Кирилл хотел было попросить остановиться и подойти к берегу, но подумал о возможной усталости своих спутников и решил подождать развязки пути. Белов тоном гида пытался что-то рассказать про озёра, но из-за шума мотора Кир услышал только то, что общая площадь Большого Вагильского Тумана — всего тридцать два квадратных километра. Ерунда по сравнению со знаменитыми озёрами России. И всё же нежность, спокойствие и девственность этого места вызывала если не восторг, то умиление.

— Через минут двадцать будем на месте. Оттуда можно прогуляться к озеру, — заметив любопытные озирания парня, успокоил дядя Гена. Собакам тоже не терпелось покинуть ограниченное в площади плавучее средство, и Малыш, за компанию с Фиксом, начал поскуливать.

К счастью, через несколько сот метров лодка свернула налево, в речушку Успина, и наконец добралась до берега, недалеко от которого стояла внешне жилая очередная рыбацкая база.

— Здесь и заночуем, — под замолкающий двигатель довольно сказал Белов. — Нормально. Бензина на обратную дорогу хватит с лихвой.

— А если бы не хватило? — прыгая с лодки в воду, чтобы принять Настю в объятия, поинтересовался Кирилл.

— Гребли бы ложками, — нашёлся дядя Гена и засмеялся.

Псы не стали дожидаться, когда их бережно высадят на берег — самостоятельно выпрыгнули, плюхаясь в неглубокую воду.
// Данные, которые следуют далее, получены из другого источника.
/-- Part of `bitTests`. -/
noncomputable def bitTests0 (s : State) : List (Row (Nat × Byte × Byte × List PortCall)) :=
  [⟨.bit_0_b, [0xCB#8, 0x40#8], 8, (0, s.getR8 .b, s.getR8 .b, [])⟩,
   ⟨.bit_0_c, [0xCB#8, 0x41#8], 8, (0, s.getR8 .c, s.getR8 .c, [])⟩,
   ⟨.bit_0_d, [0xCB#8, 0x42#8], 8, (0, s.getR8 .d, s.getR8 .d, [])⟩,
   ⟨.bit_0_e, [0xCB#8, 0x43#8], 8, (0, s.getR8 .e, s.getR8 .e, [])⟩,
   ⟨.bit_0_h, [0xCB#8, 0x44#8], 8, (0, s.getR8 .h, s.getR8 .h, [])⟩,
   ⟨.bit_0_l, [0xCB#8, 0x45#8], 8, (0, s.getR8 .l, s.getR8 .l, [])⟩,
   ⟨.bit_0_a, [0xCB#8, 0x47#8], 8, (0, s.getR8 .a, s.getR8 .a, [])⟩,
   ⟨.bit_1_b, [0xCB#8, 0x48#8], 8, (1, s.getR8 .b, s.getR8 .b, [])⟩,
   ⟨.bit_1_c, [0xCB#8, 0x49#8], 8, (1, s.getR8 .c, s.getR8 .c, [])⟩,
   ⟨.bit_1_d, [0xCB#8, 0x4A#8], 8, (1, s.getR8 .d, s.getR8 .d, [])⟩,
   ⟨.bit_1_e, [0xCB#8, 0x4B#8], 8, (1, s.getR8 .e, s.getR8 .e, [])⟩,
   ⟨.bit_1_h, [0xCB#8, 0x4C#8], 8, (1, s.getR8 .h, s.getR8 .h, [])⟩,
   ⟨.bit_1_l, [0xCB#8, 0x4D#8], 8, (1, s.getR8 .l, s.getR8 .l, [])⟩,
   ⟨.bit_1_a, [0xCB#8, 0x4F#8], 8, (1, s.getR8 .a, s.getR8 .a, [])⟩,
   ⟨.bit_2_b, [0xCB#8, 0x50#8], 8, (2, s.getR8 .b, s.getR8 .b, [])⟩,
   ⟨.bit_2_c, [0xCB#8, 0x51#8], 8, (2, s.getR8 .c, s.getR8 .c, [])⟩,
   ⟨.bit_2_d, [0xCB#8, 0x52#8], 8, (2, s.getR8 .d, s.getR8 .d, [])⟩,
   ⟨.bit_2_e, [0xCB#8, 0x53#8], 8, (2, s.getR8 .e, s.getR8 .e, [])⟩,
   ⟨.bit_2_h, [0xCB#8, 0x54#8], 8, (2, s.getR8 .h, s.getR8 .h, [])⟩,
   ⟨.bit_2_l, [0xCB#8, 0x55#8], 8, (2, s.getR8 .l, s.getR8 .l, [])⟩,
   ⟨.bit_2_a, [0xCB#8, 0x57#8], 8, (2, s.getR8 .a, s.getR8 .a, [])⟩,
   ⟨.bit_3_b, [0xCB#8, 0x58#8], 8, (3, s.getR8 .b, s.getR8 .b, [])⟩,
   ⟨.bit_3_c, [0xCB#8, 0x59#8], 8, (3, s.getR8 .c, s.getR8 .c, [])⟩,
   ⟨.bit_3_d, [0xCB#8, 0x5A#8], 8, (3, s.getR8 .d, s.getR8 .d, [])⟩,
   ⟨.bit_3_e, [0xCB#8, 0x5B#8], 8, (3, s.getR8 .e, s.getR8 .e, [])⟩,
   ⟨.bit_3_h, [0xCB#8, 0x5C#8], 8, (3, s.getR8 .h, s.getR8 .h, [])⟩,
   ⟨.bit_3_l, [0xCB#8, 0x5D#8], 8, (3, s.getR8 .l, s.getR8 .l, [])⟩,
   ⟨.bit_3_a, [0xCB#8, 0x5F#8], 8, (3, s.getR8 .a, s.getR8 .a, [])⟩,
   ⟨.bit_4_b, [0xCB#8, 0x60#8], 8, (4, s.getR8 .b, s.getR8 .b, [])⟩,
   ⟨.bit_4_c, [0xCB#8, 0x61#8], 8, (4, s.getR8 .c, s.getR8 .c, [])⟩,
   ⟨.bit_4_d, [0xCB#8, 0x62#8], 8, (4, s.getR8 .d, s.getR8 .d, [])⟩,
   ⟨.bit_4_e, [0xCB#8, 0x63#8], 8, (4, s.getR8 .e, s.getR8 .e, [])⟩,
   ⟨.bit_4_h, [0xCB#8, 0x64#8], 8, (4, s.getR8 .h, s.getR8 .h, [])⟩,
   ⟨.bit_4_l, [0xCB#8, 0x65#8], 8, (4, s.getR8 .l, s.getR8 .l, [])⟩,
   ⟨.bit_4_a, [0xCB#8, 0x67#8], 8, (4, s.getR8 .a, s.getR8 .a, [])⟩,
   ⟨.bit_5_b, [0xCB#8, 0x68#8], 8, (5, s.getR8 .b, s.getR8 .b, [])⟩,
   ⟨.bit_5_c, [0xCB#8, 0x69#8], 8, (5, s.getR8 .c, s.getR8 .c, [])⟩,
   ⟨.bit_5_d, [0xCB#8, 0x6A#8], 8, (5, s.getR8 .d, s.getR8 .d, [])⟩,
   ⟨.bit_5_e, [0xCB#8, 0x6B#8], 8, (5, s.getR8 .e, s.getR8 .e, [])⟩,
   ⟨.bit_5_h, [0xCB#8, 0x6C#8], 8, (5, s.getR8 .h, s.getR8 .h, [])⟩]

/-- Part of `bitTests`. -/
noncomputable def bitTests1 (s : State) (z : BitVec 3) (d : Byte) : List (Row (Nat × Byte × Byte × List PortCall)) :=
  [⟨.bit_5_l, [0xCB#8, 0x6D#8], 8, (5, s.getR8 .l, s.getR8 .l, [])⟩,
   ⟨.bit_5_a, [0xCB#8, 0x6F#8], 8, (5, s.getR8 .a, s.getR8 .a, [])⟩,
   ⟨.bit_6_b, [0xCB#8, 0x70#8], 8, (6, s.getR8 .b, s.getR8 .b, [])⟩,
   ⟨.bit_6_c, [0xCB#8, 0x71#8], 8, (6, s.getR8 .c, s.getR8 .c, [])⟩,
   ⟨.bit_6_d, [0xCB#8, 0x72#8], 8, (6, s.getR8 .d, s.getR8 .d, [])⟩,
   ⟨.bit_6_e, [0xCB#8, 0x73#8], 8, (6, s.getR8 .e, s.getR8 .e, [])⟩,
   ⟨.bit_6_h, [0xCB#8, 0x74#8], 8, (6, s.getR8 .h, s.getR8 .h, [])⟩,
   ⟨.bit_6_l, [0xCB#8, 0x75#8], 8, (6, s.getR8 .l, s.getR8 .l, [])⟩,
   ⟨.bit_6_a, [0xCB#8, 0x77#8], 8, (6, s.getR8 .a, s.getR8 .a, [])⟩,
   ⟨.bit_7_b, [0xCB#8, 0x78#8], 8, (7, s.getR8 .b, s.getR8 .b, [])⟩,
   ⟨.bit_7_c, [0xCB#8, 0x79#8], 8, (7, s.getR8 .c, s.getR8 .c, [])⟩,
   ⟨.bit_7_d, [0xCB#8, 0x7A#8], 8, (7, s.getR8 .d, s.getR8 .d, [])⟩,
   ⟨.bit_7_e, [0xCB#8, 0x7B#8], 8, (7, s.getR8 .e, s.getR8 .e, [])⟩,
   ⟨.bit_7_h, [0xCB#8, 0x7C#8], 8, (7, s.getR8 .h, s.getR8 .h, [])⟩,
   ⟨.bit_7_l, [0xCB#8, 0x7D#8], 8, (7, s.getR8 .l, s.getR8 .l, [])⟩,
   ⟨.bit_7_a, [0xCB#8, 0x7F#8], 8, (7, s.getR8 .a, s.getR8 .a, [])⟩,
   ⟨.bit_0__hl, [0xCB#8, 0x46#8], 12, (0, s.peek s.hl, Config.draw (s.draws + 1), [.memRead s.hl (s.peek s.hl)])⟩,
   ⟨.bit_1__hl, [0xCB#8, 0x4E#8], 12, (1, s.peek s.hl, Config.draw (s.draws + 1), [.memRead s.hl (s.peek s.hl)])⟩,
   ⟨.bit_2__hl, [0xCB#8, 0x56#8], 12, (2, s.peek s.hl, Config.draw (s.draws + 1), [.memRead s.hl (s.peek s.hl)])⟩,
   ⟨.bit_3__hl, [0xCB#8, 0x5E#8], 12, (3, s.peek s.hl, Config.draw (s.draws + 1), [.memRead s.hl (s.peek s.hl)])⟩,
   ⟨.bit_4__hl, [0xCB#8, 0x66#8], 12, (4, s.peek s.hl, Config.draw (s.draws + 1), [.memRead s.hl (s.peek s.hl)])⟩,
   ⟨.bit_5__hl, [0xCB#8, 0x6E#8], 12, (5, s.peek s.hl, Config.draw (s.draws + 1), [.memRead s.hl (s.peek s.hl)])⟩,
   ⟨.bit_6__hl, [0xCB#8, 0x76#8], 12, (6, s.peek s.hl, Config.draw (s.draws + 1), [.memRead s.hl (s.peek s.hl)])⟩,
   ⟨.bit_7__hl, [0xCB#8, 0x7E#8], 12, (7, s.peek s.hl, Config.draw (s.draws + 1), [.memRead s.hl (s.peek s.hl)])⟩,
   ⟨.bit_0__ixd z d, [0xDD#8, 0xCB#8, d, bitCode 0x40#8 z], 20, (0, s.peek (s.idxAddr .ix d), hi (s.idxAddr .ix d), [.memRead (s.idxAddr .ix d) (s.peek (s.idxAddr .ix d))])⟩,
   ⟨.bit_1__ixd z d, [0xDD#8, 0xCB#8, d, bitCode 0x48#8 z], 20, (1, s.peek (s.idxAddr .ix d), hi (s.idxAddr .ix d), [.memRead (s.idxAddr .ix d) (s.peek (s.idxAddr .ix d))])⟩,
   ⟨.bit_2__ixd z d, [0xDD#8, 0xCB#8, d, bitCode 0x50#8 z], 20, (2, s.peek (s.idxAddr .ix d), hi (s.idxAddr .ix d), [.memRead (s.idxAddr .ix d) (s.peek (s.idxAddr .ix d))])⟩,
   ⟨.bit_3__ixd z d, [0xDD#8, 0xCB#8, d, bitCode 0x58#8 z], 20, (3, s.peek (s.idxAddr .ix d), hi (s.idxAddr .ix d), [.memRead (s.idxAddr .ix d) (s.peek (s.idxAddr .ix d))])⟩,
   ⟨.bit_4__ixd z d, [0xDD#8, 0xCB#8, d, bitCode 0x60#8 z], 20, (4, s.peek (s.idxAddr .ix d), hi (s.idxAddr .ix d), [.memRead (s.idxAddr .ix d) (s.peek (s.idxAddr .ix d))])⟩,
   ⟨.bit_5__ixd z d, [0xDD#8, 0xCB#8, d, bitCode 0x68#8 z], 20, (5, s.peek (s.idxAddr .ix d), hi (s.idxAddr .ix d), [.memRead (s.idxAddr .ix d) (s.peek (s.idxAddr .ix d))])⟩,
   ⟨.bit_6__ixd z d, [0xDD#8, 0xCB#8, d, bitCode 0x70#8 z], 20, (6, s.peek (s.idxAddr .ix d), hi (s.idxAddr .ix d), [.memRead (s.idxAddr .ix d) (s.peek (s.idxAddr .ix d))])⟩,
   ⟨.bit_7__ixd z d, [0xDD#8, 0xCB#8, d, bitCode 0x78#8 z], 20, (7, s.peek (s.idxAddr .ix d), hi (s.idxAddr .ix d), [.memRead (s.idxAddr .ix d) (s.peek (s.idxAddr .ix d))])⟩,
   ⟨.bit_0__iyd z d, [0xFD#8, 0xCB#8, d, bitCode 0x40#8 z], 20, (0, s.peek (s.idxAddr .iy d), hi (s.idxAddr .iy d), [.memRead (s.idxAddr .iy d) (s.peek (s.idxAddr .iy d))])⟩,
   ⟨.bit_1__iyd z d, [0xFD#8, 0xCB#8, d, bitCode 0x48#8 z], 20, (1, s.peek (s.idxAddr .iy d), hi (s.idxAddr .iy d), [.memRead (s.idxAddr .iy d) (s.peek (s.idxAddr .iy d))])⟩,
   ⟨.bit_2__iyd z d, [0xFD#8, 0xCB#8, d, bitCode 0x50#8 z], 20, (2, s.peek (s.idxAddr .iy d), hi (s.idxAddr .iy d), [.memRead (s.idxAddr .iy d) (s.peek (s.idxAddr .iy d))])⟩,
   ⟨.bit_3__iyd z d, [0xFD#8, 0xCB#8, d, bitCode 0x58#8 z], 20, (3, s.peek (s.idxAddr .iy d), hi (s.idxAddr .iy d), [.memRead (s.idxAddr .iy d) (s.peek (s.idxAddr .iy d))])⟩,
   ⟨.bit_4__iyd z d, [0xFD#8, 0xCB#8, d, bitCode 0x60#8 z], 20, (4, s.peek (s.idxAddr .iy d), hi (s.idxAddr .iy d), [.memRead (s.idxAddr .iy d) (s.peek (s.idxAddr .iy d))])⟩,
   ⟨.bit_5__iyd z d, [0xFD#8, 0xCB#8, d, bitCode 0x68#8 z], 20, (5, s.peek (s.idxAddr .iy d), hi (s.idxAddr .iy d), [.memRead (s.idxAddr .iy d) (s.peek (s.idxAddr .iy d))])⟩,
   ⟨.bit_6__iyd z d, [0xFD#8, 0xCB#8, d, bitCode 0x70#8 z], 20, (6, s.peek (s.idxAddr .iy d), hi (s.idxAddr .iy d), [.memRead (s.idxAddr .iy d) (s.peek (s.idxAddr .iy d))])⟩,
   ⟨.bit_7__iyd z d, [0xFD#8, 0xCB#8, d, bitCode 0x78#8 z], 20, (7, s.peek (s.idxAddr .iy d), hi (s.idxAddr .iy d), [.memRead (s.idxAddr .iy d) (s.peek (s.idxAddr .iy d))])⟩]

/-- `BIT`: the bit, the byte under test, the byte that gives X5 and X3, the port calls (R780 to
R782). -/
noncomputable def bitTests (s : State) (z : BitVec 3) (d : Byte) : List (Row (Nat × Byte × Byte × List PortCall)) :=
  bitTests0 s ++ bitTests1 s z d

/-- Part of `bitChanges`. -/
noncomputable def bitChanges0 : List (Row (Bool × Nat × Place)) :=
  [⟨.res_0_b, [0xCB#8, 0x80#8], 8, (false, 0, .reg .b)⟩,
   ⟨.res_0_c, [0xCB#8, 0x81#8], 8, (false, 0, .reg .c)⟩,
   ⟨.res_0_d, [0xCB#8, 0x82#8], 8, (false, 0, .reg .d)⟩,
   ⟨.res_0_e, [0xCB#8, 0x83#8], 8, (false, 0, .reg .e)⟩,
   ⟨.res_0_h, [0xCB#8, 0x84#8], 8, (false, 0, .reg .h)⟩,
   ⟨.res_0_l, [0xCB#8, 0x85#8], 8, (false, 0, .reg .l)⟩,
   ⟨.res_0_a, [0xCB#8, 0x87#8], 8, (false, 0, .reg .a)⟩,
   ⟨.res_1_b, [0xCB#8, 0x88#8], 8, (false, 1, .reg .b)⟩,
   ⟨.res_1_c, [0xCB#8, 0x89#8], 8, (false, 1, .reg .c)⟩,
   ⟨.res_1_d, [0xCB#8, 0x8A#8], 8, (false, 1, .reg .d)⟩,
   ⟨.res_1_e, [0xCB#8, 0x8B#8], 8, (false, 1, .reg .e)⟩,
   ⟨.res_1_h, [0xCB#8, 0x8C#8], 8, (false, 1, .reg .h)⟩,
   ⟨.res_1_l, [0xCB#8, 0x8D#8], 8, (false, 1, .reg .l)⟩,
   ⟨.res_1_a, [0xCB#8, 0x8F#8], 8, (false, 1, .reg .a)⟩,
   ⟨.res_2_b, [0xCB#8, 0x90#8], 8, (false, 2, .reg .b)⟩,
   ⟨.res_2_c, [0xCB#8, 0x91#8], 8, (false, 2, .reg .c)⟩,
   ⟨.res_2_d, [0xCB#8, 0x92#8], 8, (false, 2, .reg .d)⟩,
   ⟨.res_2_e, [0xCB#8, 0x93#8], 8, (false, 2, .reg .e)⟩,
   ⟨.res_2_h, [0xCB#8, 0x94#8], 8, (false, 2, .reg .h)⟩,
   ⟨.res_2_l, [0xCB#8, 0x95#8], 8, (false, 2, .reg .l)⟩,
   ⟨.res_2_a, [0xCB#8, 0x97#8], 8, (false, 2, .reg .a)⟩,
   ⟨.res_3_b, [0xCB#8, 0x98#8], 8, (false, 3, .reg .b)⟩,
   ⟨.res_3_c, [0xCB#8, 0x99#8], 8, (false, 3, .reg .c)⟩,
   ⟨.res_3_d, [0xCB#8, 0x9A#8], 8, (false, 3, .reg .d)⟩,
   ⟨.res_3_e, [0xCB#8, 0x9B#8], 8, (false, 3, .reg .e)⟩,
   ⟨.res_3_h, [0xCB#8, 0x9C#8], 8, (false, 3, .reg .h)⟩,
   ⟨.res_3_l, [0xCB#8, 0x9D#8], 8, (false, 3, .reg .l)⟩,
   ⟨.res_3_a, [0xCB#8, 0x9F#8], 8, (false, 3, .reg .a)⟩,
   ⟨.res_4_b, [0xCB#8, 0xA0#8], 8, (false, 4, .reg .b)⟩,
   ⟨.res_4_c, [0xCB#8, 0xA1#8], 8, (false, 4, .reg .c)⟩,
   ⟨.res_4_d, [0xCB#8, 0xA2#8], 8, (false, 4, .reg .d)⟩,
   ⟨.res_4_e, [0xCB#8, 0xA3#8], 8, (false, 4, .reg .e)⟩,
   ⟨.res_4_h, [0xCB#8, 0xA4#8], 8, (false, 4, .reg .h)⟩,
   ⟨.res_4_l, [0xCB#8, 0xA5#8], 8, (false, 4, .reg .l)⟩,
   ⟨.res_4_a, [0xCB#8, 0xA7#8], 8, (false, 4, .reg .a)⟩,
   ⟨.res_5_b, [0xCB#8, 0xA8#8], 8, (false, 5, .reg .b)⟩,
   ⟨.res_5_c, [0xCB#8, 0xA9#8], 8, (false, 5, .reg .c)⟩,
   ⟨.res_5_d, [0xCB#8, 0xAA#8], 8, (false, 5, .reg .d)⟩,
   ⟨.res_5_e, [0xCB#8, 0xAB#8], 8, (false, 5, .reg .e)⟩,
   ⟨.res_5_h, [0xCB#8, 0xAC#8], 8, (false, 5, .reg .h)⟩]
Кирилл угадал: здесь действительно правили белые ночи. Они, в тандеме с необычайной тишиной и туманом, оправдывающим название озёр, привели его в необычайное возбуждение. Тем более выветрилось желание отдохнуть с дороги в домике, когда Настя помахала перед его носом аккумулятором для телефона.

— И ты молчала⁈ — он тут же поставил свой телефон заряжаться.

— Молчала. Иначе он бы не дожил до озера, потому что ты его ещё по дороге разрядил бы, — Настя посмеялась: Карамзин снимал всё подряд в любую свободную минуту — от куриц бабы Али до заката над тайгой, — потом пересматривал и удалял лишнее, освобождая память телефона, ибо обе флеш-карты фотоаппарата уже были забиты под завязку.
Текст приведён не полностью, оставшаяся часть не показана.